== Segment start ==

-- ==== Sys2Proof/Tests/Slice0.lean ====
section
/-! SUPPORT. Tests. Expected values are those of 95_test_vectors.md (parts 1 and 2) and of the encodings of
30_encoding and the instruction pages, not the model's own answers. Each runs one step, from the words. -/

namespace Sys2Proof.Tests
set_option Elab.async false
open Sys2Proof Sys2Proof.Machine

/-! ### Helpers -/

def loc (off : Word) : Address := { seg := 0#7, off := off }

/-- A Z8002 with this FCW, these registers and memory words, and these words at its PC, %1000. -/
def start (fcw : Word) (ws : List Word) (regs : List (RegField × Word)) (mem : List (Word × Word)) : State :=
  let s := { State.reset with fcw := Fcw.ofWord .z8002 fcw }
  let s := regs.foldl (fun s r => s.writeW r.1 r.2) s
  let s := mem.foldl (fun s m => s.pokeWord (loc m.1) m.2) s
  s.storeWords s.pcAddr ws

/-- What one step leaves, if it answers a next state. -/
def out {α : Type} (s : State) (f : State → α) : Option α :=
  match step s with
  | .next t => some (f t)
  | _ => none

/-- What one step refuses, or the fault it takes. -/
def refusal (s : State) : Option Refusal :=
  match step s with
  | .refused r => some r
  | _ => none
def faultOf (s : State) : Option Fault :=
  match step s with
  | .fault r => some r
  | _ => none
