-- ==== Sys2Proof/Syntax.lean ====
section
/-!
DEFINITION. The module's steps as syntax: one constructor of `Instr` for each row of spec/opcode_table.json. An
instruction carries the operand fields of its form (02 R50, R53 to R60); an event carries what its input brings (a
packet of 10 R292, a window access, a sensor reading).
-/
namespace Sys2Proof

/-- The operand fields of a control-core slot (02 R50). -/
structure CoreForm where
  /-- guarded by predicate `p` -/
  g : Bool := false
  /-- negate the guard -/
  n : Bool := false
  p : BitVec 4 := 0
  d : BitVec 5 := 0
  a : BitVec 5 := 0
  b : BitVec 5 := 0
  /-- last use of A -/
  la : Bool := false
  /-- last use of B -/
  lb : Bool := false
  x : BitVec 5 := 0
  imm : BitVec 24 := 0
deriving DecidableEq, Repr, Inhabited

/-- The common header of a strip slot without its opcode (02 R53). -/
structure StripHead where
  idle : BitVec 6 := 0
  /-- pop one token from the left neighbour -/
  pl : Bool := false
  /-- pop one token from the right neighbour -/
  pr : Bool := false
  /-- push one token to the left neighbour -/
  hl : Bool := false
  /-- push one token to the right neighbour -/
  hr : Bool := false
  /-- negate the guard -/
  gn : Bool := false
  /-- guard register -/
  gi : BitVec 3 := 0
deriving DecidableEq, Repr, Inhabited

/-- The VR form of the vector strip (02 R57). -/
structure VRForm where
  d : BitVec 6 := 0
  a : BitVec 6 := 0
  b : BitVec 6 := 0
  c : BitVec 6 := 0
  la : Bool := false
  lb : Bool := false
  lc : Bool := false
  m : BitVec 3 := 0
  t : BitVec 4 := 0
  f : BitVec 4 := 0
deriving DecidableEq, Repr, Inhabited

/-- The VI form of the vector strip (02 R57). -/
structure VIForm where
  d : BitVec 6 := 0
  a : BitVec 6 := 0
  la : Bool := false
  m : BitVec 3 := 0
  t : BitVec 4 := 0
  imm : BitVec 18 := 0
deriving DecidableEq, Repr, Inhabited

/-- The MX form of the matrix strip (02 R58). -/
structure MXForm where
  row : BitVec 7 := 0
  cnt : BitVec 7 := 0
  ws : Bool := false
  ta : BitVec 4 := 0
  tb : BitVec 4 := 0
  src : BitVec 3 := 0
  dst : BitVec 3 := 0
  cvt : BitVec 3 := 0
  rm : BitVec 2 := 0
  f : BitVec 4 := 0
deriving DecidableEq, Repr, Inhabited

/-- The AX form of the access strip and the WX form of the writeback strip, which have one layout (02 R59). -/
structure AXForm where
  ds : BitVec 4 := 0
  port : BitVec 3 := 0
  cnt : BitVec 11 := 0
  aux : BitVec 4 := 0
  imm : BitVec 16 := 0
deriving DecidableEq, Repr, Inhabited

/-- The CM form of the common strip instructions: bits [37:24] and IMM24 (02 R60). -/
structure CMForm where
  rsv : BitVec 14 := 0
  imm : BitVec 24 := 0
deriving DecidableEq, Repr, Inhabited

/-- A packet: the header of 10 R292 and a payload of `len` 16-byte units, byte `i` at bits 8i and up; `bad` marks the
64-bit payload words that are poisoned (10 R325), and `via`, at its receiver, the link that it came by. -/
structure Packet where
  ddev : BitVec 10 := 0
  type : BitVec 6 := 0
  dtile : BitVec 10 := 0
  /-- H, handoff -/
  fH : Bool := false
  /-- L, last packet -/
  fL : Bool := false
  /-- A, acknowledgement request -/
  fA : Bool := false
  /-- P, probe -/
  fP : Bool := false
  /-- W, whistle -/
  fW : Bool := false
  /-- C, combined read -/
  fC : Bool := false
  label : BitVec 16 := 0
  seq : BitVec 16 := 0
  sdev : BitVec 10 := 0
  len : BitVec 5 := 0
  stile : BitVec 10 := 0
  lslot : BitVec 4 := 0
  off : BitVec 28 := 0
  payload : BitVec 2048 := 0
  bad : BitVec 32 := 0
  via : Nat := 0
deriving DecidableEq, Repr, Inhabited

/-- Where a pipelined result lands: a register or predicate of the control core (04 R100), or a mailbox of strip `e` that MCFG,
MXCNT or SFLG.get writes (06 R188, R189; 13 R384). -/
inductive CoreDest where
  | sreg (n : Nat)
  | preg (n : Nat)
  | mailbox (e k : Nat)
  /-- s`n` takes the new SEQ of the snapshot that the route unit of a die takes then (13 R378) -/
  | snapshot (n die : Nat)
  /-- s`n` takes word `sel` of expert `e` of a route unit as it stands then (13 R379) -/
  | counter (n die sel e : Nat)
deriving DecidableEq, Repr

/-- Where a result of the vector strip lands (05 R137): a register, a mask, a data FIFO of 09 R266 or a mailbox. -/
inductive VectorDest where
  | vreg (n : Nat)
  | mask (n : Nat)
  | fifo (f : Nat)
  | mailbox (k : Nat)
deriving DecidableEq, Repr

/-- What holds a circuit at its sender: a promoted flow-meter entry or a handle of a context (12 R362 CKIND). -/
inductive CircuitSource where
  | meter (k : Nat)
  | handle (c : Bool) (h : Nat)
deriving DecidableEq, Repr

/-- Why a page walk was started in the background: TPREF of a stream entry, or TPROBE into a mailbox (12 R354, R355). -/
inductive WalkPurpose where
  | prefetch (entry : Nat)
  | query (mailbox : Nat) (va : Nat) (kind : Nat)
deriving DecidableEq, Repr

/-- An access of up to 64 bytes at a byte address: a host access, a debug access or a window access. -/
structure ByteAccess where
  write : Bool
  addr : Nat
  size : Nat
  data : BitVec 512 := 0
deriving DecidableEq, Repr

/-- What a time message brings (13 R369): its kind-specific timestamps in 2^-16 ns, the correction of the transparent
clocks included, and whether a Follow_Up comes. -/
structure TimeMessage where
  domain : Nat
  seq : Nat
  twoStep : Bool := false
  /-- the sender's timestamp -/
  origin : Int
  /-- the receiver's timestamp -/
  received : Int
  /-- the correction field -/
  correction : Int := 0
deriving DecidableEq, Repr

/-- A configuration item (15 R418). -/
inductive ConfigItem where
  | deviceId (d : Nat)
  | planeMap (port plane : Nat)
  | laneTiming (item value : Nat)
  | sidebandAddress (a : Nat)
  | servoWord (w : Word)
  | warnLimit (quarterDegrees : Nat)
  | criticalLimit (quarterDegrees : Nat)
  | unknown (code : Nat)
deriving DecidableEq, Repr

/-- A signed image in board flash (15 R415): header fields, body, and the items that a configuration body holds. -/
structure SignedImage where
  magic : BitVec 32
  kind : Nat
  svn : Nat
  length : Nat
  digest : BitVec 384
  esig : BitVec 768
  lsig : BitVec 14176
  reservedZero : Bool
  body : List Byte
  items : List ConfigItem := []
deriving DecidableEq, Repr

/-- What the work of a start-up stage found (15 R413): tiles and units that failed self-test, stacks and sub-links that
failed to train, the Nuton width, the fabric ports that trained. -/
structure StageResult where
  benched : List Nat := []
  badUnit : Option (BitVec 16) := none
  badStack : Bool := false
  badSublink : Bool := false
  nuton : Nat := 32
  portsUp : List Nat := []
  /-- the lanes of a port that has trained with fewer than 4: port, lanes -/
  narrow : List (Nat × Nat) := []
deriving DecidableEq, Repr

== Segment end ==

Copy out each line of the listing that holds the string "takes".

- _WRITTEN SOLUTION_:
/-- What one step refuses, or the fault it takes. -/
  /-- s`n` takes the new SEQ of the snapshot that the route unit of a die takes then (13 R378) -/
  /-- s`n` takes word `sel` of expert `e` of a route unit as it stands then (13 R379) -/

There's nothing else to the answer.